Почему? Такой вопрос я ему не задаю, хотя говорим мы достаточно откровенно. Он 6ыл мальчиком, когда его увезли за границу, а, по крайней мере, два столетия предки его жили в России. Все, что связано с нашей страной, что сейчас там происходит, он воспринимает по-молодому горячо. Вот, к слову, чеховский герой ему вспомнился, а вот из Гоголя цитата, взглянул в окно — Гумилева прочел. Без тени нарочитости, не выходя, что называется, из контекста. И жизни, судьбы тоже нельзя вырывать из контекста времени, эпохи.

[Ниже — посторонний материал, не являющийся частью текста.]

def execSst (f : Fields) (s : State) : Host.Outcome State Fault Refusal :=
  issueG (.sst f) s (fun g => g.storing (
    let rec' := g.record g.f.a
    let r := BufRec.of rec'.bits
    let n := widthBytes g.f
    let d := g.once g.f.d
    match worst rec'.poison (worst d.2 (worst (g.once g.f.b).2 (g.once g.f.c).2)) with
    | some k => g.consumeTrap k g.lanes (if rec'.poison = some k && decide (k = .format) then rec'.reason.toNat else 0)
    | none => g.store r.cache r.tb [(g.groupAcc true n (.s g.grp.key 0 n false), bytesOfNat n d.1)]))

/-- A scratchpad store: sources, then bounds, then presence; the bytes enter the queue. -/
def GCtx.spadStore (g : GCtx) (cluster : Bool) : State :=
  let n := widthBytes g.f
  let srcs (t : Thread) := worst (t.data (opNum g.f.d) n).2 (g.raw t false g.f.a).2
  match g.storePoison none srcs with
  | some s => s
  | none =>
    let accs := g.spadLanes cluster n
    match g.accessTrap (accs.map (fun a => (a, errOf a.out))) with
    | some s => s
    | none =>
      match g.s.absentOf g.ref (distinct (accs.flatMap Acc.lines)) with
      | some p => g.park p
      | none =>
        let s := if g.f.ord = 2 then g.escaping g.s else g.s
        if accs.isEmpty then g.finish s
        else
          let cells := (g.withData n accs).flatMap (fun x => match x.1.out with | .ok a => cellsOf a x.2 | .error _ => [])
          g.enqueue s (.store cells) .spad [] 1 []

def execStsp (f : Fields) (s : State) : Host.Outcome State Fault Refusal := issueG (.stsp f) s (fun g => g.storing (g.spadStore false))

def execStcl (f : Fields) (s : State) : Host.Outcome State Fault Refusal := issueG (.stcl f) s (fun g => g.storing (g.spadStore true))

/-! ### Record caches, hints and presence tests (R251 to R253) -/

/-- The cores whose engine record caches a scope covers (R251); none for every core. -/
def GCtx.scopeCores (g : GCtx) : Option (List Nat) :=
  if g.scope ≤ 2 then some [g.team.core]
  else if g.scope = 3 then match g.s.clusterOf g.ref with | some c => some (c.teams.map (·.core)) | none => some [g.team.core]
  else none

/-- The group parks until its stores have left; then the entries of its context go. -/
def execRecinv (f : Fields) (s : State) : Host.Outcome State Fault Refusal :=
  issueG (.recinv f) s (fun g =>
    if !g.grp.storeQ.isEmpty then g.park .stores
    else
      let covered (core : Nat) : Bool := match g.scopeCores with | some l => l.contains core | none => true
      g.finish { g.s with recCache := g.s.recCache.map (fun (e : Nat × List (Nat × Nat × List Byte)) =>
        if covered e.1 then (e.1, e.2.filter (fun x => x.1 != g.ref.vf)) else e) })

/-- A hint's effect on one translated line (R252). -/
def State.hintLine (s : State) (t : Team) (resid : Bool) (m5 : Bool) (cache : Nat) (l : Line) : State :=
  let chiplet := t.core / 32
  let blocks := [l.pa / 64, l.pa / 64 + 1]
  if l.space ≠ .phys ∨ l.uncached cache then s
  else
    let fetchCc (s : State) (keep : Nat) : State := blocks.foldl (fun s b =>
      if s.coh.l2St chiplet b ≠ .i then s
      else if s.missFull chiplet || !s.canAllocate chiplet b then s
      else if isHost (64 * b) then s.hostMiss (256 + chiplet) b false t.ref.vf keep
      else s.sendHome { kind := .read, block := b, who := chiplet, core := 256 + chiplet, src := 0, ctx := t.ref.vf, keep := keep, waitFwd := false, since := s.cycle }) s
    let setKeep (s : State) (keep : Nat) : State :=
      { s with coh := { s.coh with l2 := s.coh.l2.map (fun (e : L2Entry) => if e.chiplet == chiplet && blocks.contains e.block then { e with keep := keep } else e) } }
    if !resid then
      if m5 then fetchCc s (cacheKeep cache)
      else blocks.foldl (fun s b => if s.coh.l1St (s.l1Core t l.pa) b = .i then s.ask (s.l1Core t l.pa) b false t.ref.vf (cacheKeep cache) else s) s
    else if m5 then setKeep s 0
    else fetchCc (setKeep s 2) 2

/-- A hint: lanes that fail before translation are dropped, failed lines are counted, and any line may be dropped (log 2). -/
def GCtx.hint (g : GCtx) (resid : Bool) : State :=
  let cache := (BufRec.of (g.record g.f.a).bits).cache
  let v := g.ref.vf
  let lines := (distinct ((g.recLanes false 1).flatMap Acc.lines)).filter (fun x => !g.s.globalStuck g.team.core v (x * 128) .load)
  let (m, s) := g.s.mapLines g.team.core v .load lines
  g.finish (m.foldl (fun s x =>
    match x.2 with
    | .error .pageFault => s.updCtx v (fun c => { c with drophint := satInc c.drophint })
    | .error .protection => s.updCtx v (fun c => { c with drophint := satInc c.drophint })
    | .error _ => s
    | .ok l =>
      let (drop, s) := s.freeBool
      if drop then s else s.hintLine g.team resid g.f.m5 cache l) s)

def execPref (f : Fields) (s : State) : Host.Outcome State Fault Refusal := issueG (.pref f) s (fun g => g.hint false)

def execResid (f : Fields) (s : State) : Host.Outcome State Fault Refusal := issueG (.resid f) s (fun g => g.hint true)

def execSptest (f : Fields) (s : State) : Host.Outcome State Fault Refusal :=
  issueG (.sptest f) s (fun g =>
    g.done (fun t =>
      if !guardOn g.f.pg t then t
      else t.setPred (opPreg g.f.d) (match (g.s.spadAccess g.ref false 1 (g.raw t false g.f.a) g.f.disp).2 with
        | .ok a => g.team.present (a % 2 ^ 20 / 128)
        | .error _ => false)))

/-! ### Replies (R230, R401) -/

/-- A lodge entry is FILLED, with poison when its reply was in error, and the latency of a request that went to a stack is sampled (R388). -/
def State.fillEntry (s : State) (quad : Nat) (e : LodgeEntry) (error : Bool) (latency : Nat) : State :=
  let s := s.updQuad quad (fun q => { q with lodge := q.lodge.map (fun x => if x.id == e.id then { x with st := .filled } else x) })
  let s := if e.home = true ∧ 8 ≤ e.port ∧ e.port < 24 then s.sample 1 (25 * (quad / 128) + e.port) latency else s
  let hit (v : PendVal) : Bool := match v with | .v b l _ _ => e.lanes.contains (b, l) | _ => e.lanes.isEmpty
  let mark (v : PendVal) : PendVal := match v with
    | .v b l n _ => .v b l n { val := 0, poison := some .uncorrectable }
    | .s p n _ => .s p n { val := 0, poison := some .uncorrectable }
    | .b p n _ => .b p n { bits := 0, poison := some .uncorrectable, reason := 0 }
  let s := if !error then s else s.updTeam e.team (fun t => { t with pend := t.pend.map (fun (p : PendOp) =>
    if p.id == e.op then { p with vals := p.vals.map (fun v => if hit v then mark v else v)
                                  known := p.known || ((s.quad quad).lodge.filter (fun x => x.team == e.team && x.op == e.op)).all (fun x => decide (x.st = .filled)) }
    else p) })
  s.settleOp e.team quad e.op

def execLodgeReply (quad entry : Nat) (error : Bool) (s : State) : Host.Outcome State Fault Refusal :=
  module s (fun s =>
    match (s.quad quad).lodge.find? (fun e => e.id == entry) with
    | none => s
    | some e =>
      let known : Bool := match s.team? e.team with | some t => (t.pend.any (fun p => p.id == e.op && p.known)) | none => false
      if e.st = .out ∧ e.await = [] ∧ known = true ∧ s.pathUp (quad / 128) e.port then
        -- a peer's answer carries the line over the I/O chiplet
        let s := if e.home = true ∧ e.port = ioPort then s.flits ioPort (quad / 128) 2 else s
        s.fillEntry quad e error (s.cycle - e.since)
      else s)

def execLodgeTimeout (quad entry : Nat) (s : State) : Host.Outcome State Fault Refusal :=
  module s (fun s =>
    match (s.quad quad).lodge.find? (fun e => e.id == entry) with
    | none => s
    | some e =>
      if e.st = .out ∧ s.overdue e.since then
        (s.updCtx e.team.vf (fun c => { c with lodgeto := satInc c.lodgeto })).fillEntry quad e true Config.lodgeTimeout
      else s)

/-- The banks have returned every line. -/
def execScratchpadLoadReturn (quad op : Nat) (s : State) : Host.Outcome State Fault Refusal :=
  module s (fun s =>
    match ((s.clusters.flatMap (fun c => c.teams)).filter (fun t => t.quads.contains quad)).findSome?
        (fun t => (t.pend.find? (fun p => p.id == op && p.bank && p.known && p.place / 16 % 1024 == t.slotOf quad)).map (fun p => (t.ref, p))) with
    | some (r, p) => s.finishOp r p
    | none => s)

/-- A waiting walk is made once its tables can be reached. -/
def execPageWalk (core ctx page : Nat) (s : State) : Host.Outcome State Fault Refusal :=
  module s (fun s =>
    let mine (x : Nat × Nat × Nat × Nat) : Bool := x.1 == core && x.2.1 == ctx && x.2.2.1 == page
    if !s.walkWait.any mine || s.walkStuck core ctx (page * 4096) .load then s
    else ({ s with walkWait := s.walkWait.filter (fun x => !mine x) }.walk core ctx (page * 4096) .load).2)

def execWalkDarkTimeout (core ctx page : Nat) (s : State) : Host.Outcome State Fault Refusal :=
  module s (fun s =>
    match s.walkWait.find? (fun x => x.1 == core && x.2.1 == ctx && x.2.2.1 == page) with
    | none => s
    | some x =>
      if s.overdue x.2.2.2 && s.walkDark core ctx (page * 4096) then { s with walkWait := s.walkWait.erase x, walkFail := s.walkFail ++ [(core, ctx, page)] } else s)

/-! ### The store queue (R305, R338) -/

/-- The head of a group's queue has left: its leaves become dirty, and the REL commands that wait for it have one entry less to wait for (R309). -/
def State.popHead (s : State) (t : Team) (g : Group) (quad : Nat) (leaves : List Nat) : State :=
  let s := s.updTeam t.ref (fun x => match x.group? g.slot g.place with | some y => x.setGroup { y with storeQ := y.storeQ.drop 1 } | none => x)
  let s := { s with cmds := s.cmds.map (fun (k : Cmd) => if k.team == t.ref && k.place == g.key then { k with stores := k.stores - 1 } else k) }
  ((s.setDirty (t.core / 32) leaves).tryDissolve t.ref quad g.place)

/-- The head of a group's queue changed. -/
def State.setHead (s : State) (t : Team) (g : Group) (e : SqEntry) : State :=
  s.updTeam t.ref (fun x => match x.group? g.slot g.place with | some y => x.setGroup { y with storeQ := e :: y.storeQ.drop 1 } | none => x)

/-- An atomic without a return that held back later accesses is over. -/
def State.endAcquire (s : State) (r : TeamRef) (op : Option Nat) (dst : Option Nat) : State :=
  match op, dst with
  | some i, none => s.updTeam r (fun t => { t with pend := t.pend.filter (fun p => p.id != i) })
  | _, _ => s

/-- Scratchpad bytes of the cluster written. -/
def State.spadCells (s : State) (r : TeamRef) (cs : List Host.Cell) : State :=
  cs.foldl (fun s c => s.updTeam { r with cteam := c.1 / 2 ^ 20 } (fun t => { t with spad := t.spad.write (c.1 % 2 ^ 20) c.2 })) s

/-- A plain store to bytes of a barrier object is one of its updates, so the test of R271 follows it. An object is what `barinit` has made of an address, until a store
leaves its EXP 0, which no object has (log 65). -/
def Team.storedObj (t : Team) (a : Nat) : Team :=
  if (t.barObj a).exp = 0 then { t with objs := t.objs.filter (· != a) } else t.barUpdate a id

/-- A plain store at a bank: its bytes are written, and the barrier objects it touches are updated (R271). -/
def State.bankStore (s : State) (r : TeamRef) (cs : List Host.Cell) : State :=
  let s := s.spadCells r cs
  (distinct (cs.map (fun c => c.1 / 16))).foldl (fun (s : State) k =>
    s.updTeam { r with cteam := k * 16 / 2 ^ 20 } (fun t => if t.objs.contains (k * 16 % 2 ^ 20) then t.storedObj (k * 16 % 2 ^ 20) else t)) s

/-- The head entry of a queue on a bank: its stores are written, or its lanes performed in order. -/
def State.bankHead (s : State) (t : Team) (g : Group) (e : SqEntry) (quad : Nat) : State :=
  match e.item with
  | .store cs => (s.bankStore t.ref cs).popHead t g quad []
  | .atomic k u w ls dst op =>
    let (s, vals) := ls.foldl (fun (a : State × List PendVal) l =>
      match a.1.mate t.ref (l.addr / 2 ^ 20) with
      | none => a
      | some m =>
        let r := atomLane k u w m.spad { l with addr := l.addr % 2 ^ 20 }
        let bad := a.1.badSpad t.ref l.addr w
        let ret := match dst with
          | some n => (atomReturn w n l r.2).map (fun v => match v with | .v b x y z => PendVal.v b x y (if bad then { val := 0, poison := some .uncorrectable } else z) | z => z)
          | none => []
        (a.1.setTeam { m with spad := r.1 }, a.2 ++ ret)) (s, [])
    ((s.updTeam t.ref (fun x => x.learn op vals true)).endAcquire t.ref op dst).popHead t g quad []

На отвлеченные темы Исаак Ильич любит порассуждать.
— Главный фактор в человеческих делах — говорит — это фактор времени.
Различие между дураком и умником лежит именно в разной оценке этого фактора.
Когда живут только сегодняшним днем, нетерпеливо, нахраписто, агрессивно, этим не только зло окружающим приносят, но и самим себе. Материальная приманка — очень сильный соблазн, но если ему излишне придаваться, забывая обо всем остальном, о самоценности жизни, ее высших нравственных задачах, можно все проиграть. Я часто думаю о ранней смерти моего отца…Как обидно, ведь если бы он иначе относился к деньгам, то, верно, и разорение перенес бы, прожил бы значительно дольше. Вот мы с вами искали определение интеллигентности: мне кажется, что интеллигентность это еще и здоровое отношение к житейским трудностям, не так ли? Вы будете кофе или чай? — Исаак Ильич бодро встает и удаляется в свою крохотную кухоньку.
1989 г.
Работник оперы
Николай Семенович Голованов — один из крупнейших в мире оперных дирижеров — изгонялся из Большого театра трижды, в 1928, в 1936 и в 1953 годах. В отделе кадров это называлось «освобожден от работы». Последнее «освобождение» оказалось в сущности убийством — он его не пережил.
А пришел Голованов в Большой театр двадцатичетырехлетним, будучи уже известным в музыкальном мире. За плечами было Синодальное училище, законченное со званием регента 1-го разряда, диплом Московской консерватории, вместе с малой золотой медалью и занесением на мраморную Доску почета, композиторская и дирижерская деятельность. С ним на равных общались Рахманинов, Скрябин, Танеев, Мясковский, Ипполитов-Иванов, Зилотти, Глазунов, лучший в России хормейстер Данилин, знаток древнерусской музыки Кастальский, Собинов, Шаляпин. Хотя такая ранняя, по нашим сегодняшним меркам, зрелость, самостоятельность, тогда не казались чем-то из ряда вон.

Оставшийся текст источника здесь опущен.